/-- Settles O42, by the effects of a void and of a close in their order. -/
theorem saleVoidedAndClosed : Obligations.SaleVoidedAndClosed := by
  refine fun tag s hs hu hjob => ⟨fun hstate htenders hop => ?void, fun hstate hent => ?close, fun h => ?notOpen,
    fun h => ?notSettled⟩
  case void =>
    let e := s.executing { tag := tag, code := 0x47#8, payload := [] }
    let v := clearTare (bagOff { e with txn.state := .voided })
    obtain ⟨l, q, ht, htu, -, hsoft⟩ := wipeAll_eq false .void v hu
    generalize hv : wipeAll raiseLoud false .void v = t at ht htu
    have hdone : voidSale raiseLoud tag e =
        raiseQuiet (.txnClosed tag .voided t.txn.id (total t.txn.items) 0 t.txn.items.length) (takeSnapshot true t).emptied := by
      rw [voidSale_eq (s := e) hop hv.symm (by rw [ht]; exact hjob), raiseLoud_unbound (emptied_unbound (by exact htu))]
    have hact : actVoid tag raiseLoud e = (voidSale raiseLoud tag e, .reply .ok [] none) := by
      rcases hstate with h | h <;> simp [actVoid, e, h, htenders, answer]
    rw [hdone] at hact
    have htxn : t.txn = { s.txn with state := .voided } := by rw [ht]; rfl
    have hwgt : t.wgt = { s.wgt with tare := 0, tareKind := .none } := by rw [ht]; rfl
    have hbag : t.bag = { s.bag with watch := .off, entries := [], hold := none } := by rw [ht]; rfl
    have hsst : t.sst = s.sst := by rw [ht]; rfl
    have hcrd : t.crd = { s.crd with
      one := s.crd.one.bind fun c => if c.bound = false then none else some c
      two := s.crd.two.bind fun c => if c.bound = false then none else some c } := by rw [ht]; rfl
    have hidle : t.lpm.idle = 0 := by rw [ht]; rfl
    have hsnap : makeSnapshot true t = makeSnapshot true s := makeSnapshot_voided htenders htxn
    refine ⟨_, exec_answers_some rfl rfl hs hact ?_ ?_, ?_, rfl, rfl, ?_, ?_, ?_, fun c r hr => ?_⟩
    · rw [raiseQuiet_softReset, emptied_link, takeSnapshot, ht]
      exact hsoft
    · simp [takeSnapshot, hidle]
    · simp [emptied_txn, takeSnapshot, hsnap, htxn]
    · simp [takeSnapshot, hwgt]
    · simp [takeSnapshot, hbag]
    · simp [takeSnapshot, hsst]
    · have hwiped : t.card c = if r.bound = false then none else some r := card_wiped hcrd hr
      refine (card_raiseQuiet ..).trans ((emptied_card ..).trans ?_)
      rw [show (takeSnapshot true t).card c = t.card c from by cases c <;> rfl, hwiped, raiseQuiet_txn]
      cases r.bound <;> rfl
  case close =>
    let e := s.executing { tag := tag, code := 0x48#8, payload := [] }
    obtain ⟨l, q, ht, htu, -, hsoft⟩ := wipeAll_eq true .close (takeSnapshot false e) hu
    generalize hv : wipeAll raiseLoud true .close (takeSnapshot false e) = t at ht htu
    have hdone : closeEffects raiseLoud tag .forced (takeSnapshot false e) =
        raiseQuiet (.txnClosed tag .forced s.txn.id (total s.txn.items) s.txn.change s.txn.items.length)
          (clearTare t).emptied := by
      rw [closeEffects_eq, hv, raiseLoud_unbound (emptied_unbound (by exact htu))]
      rfl
    have hact : actClose tag raiseLoud e = (closeEffects raiseLoud tag .forced (takeSnapshot false e), .reply .ok [0#8] none) := by
      have hnot : ¬ e.txn.state ≠ .settled := by simp [e, hstate]
      simp only [actClose, if_neg hnot]
      rw [show e.job.table = [] from hjob, cancelEntitlement, show e.txn.entitlement = none from hent,
        rebindReceipt_empty (s := takeSnapshot false e) hjob]
      rfl
    rw [hdone] at hact
    have htxn : t.txn = { s.txn with snap := some (makeSnapshot false s) } := by
      rw [ht, ← makeSnapshot_congr false e s rfl rfl]
      rfl
    have hwgt : t.wgt = s.wgt := by rw [ht]; rfl
    have hsst : t.sst = s.sst := by rw [ht]; rfl
    have hcrd : t.crd = { s.crd with
      one := s.crd.one.bind fun c => if c.bound = true then none else some c
      two := s.crd.two.bind fun c => if c.bound = true then none else some c } := by rw [ht]; rfl
    have hidle : t.lpm.idle = 0 := by rw [ht]; rfl
    refine ⟨_, exec_answers_some rfl rfl hs hact ?_ ?_, ?_, rfl, ?_, ?_, fun c r hr => ?_⟩
    · rw [raiseQuiet_softReset, emptied_link, clearTare, ht]
      exact hsoft
    · simp [clearTare, hidle]
    · simp [emptied_txn, clearTare, htxn, hent, Txn.reset]
    · simp [clearTare, hwgt]
    · simp [clearTare, hsst]
    · have hwiped : t.card c = if r.bound = true then none else some r := card_wiped hcrd hr
      refine (card_raiseQuiet ..).trans ((emptied_card ..).trans ?_)
      rw [show (clearTare t).card c = t.card c from by cases c <;> rfl, hwiped, raiseQuiet_txn]
      cases r.bound <;> rfl
  all_goals refine refuses_of_ready rfl rfl hs fun q => ?_
  case notOpen => simp [requestAction, actVoid, h]
  case notSettled => simp only [requestAction, actClose, if_pos h]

--- --- ---

**Work order**
Output nothing but the lines from the one that contains "emptied_link, clearTare, ht]" through the final line of the entries above, exactly as they appear.

**Solution to this problem**
    · rw [raiseQuiet_softReset, emptied_link, clearTare, ht]
      exact hsoft
    · simp [clearTare, hidle]
    · simp [emptied_txn, clearTare, htxn, hent, Txn.reset]
    · simp [clearTare, hwgt]
    · simp [clearTare, hsst]
    · have hwiped : t.card c = if r.bound = true then none else some r := card_wiped hcrd hr
      refine (card_raiseQuiet ..).trans ((emptied_card ..).trans ?_)
      rw [show (clearTare t).card c = t.card c from by cases c <;> rfl, hwiped, raiseQuiet_txn]
      cases r.bound <;> rfl
  all_goals refine refuses_of_ready rfl rfl hs fun q => ?_
  case notOpen => simp [requestAction, actVoid, h]
  case notSettled => simp only [requestAction, actClose, if_pos h]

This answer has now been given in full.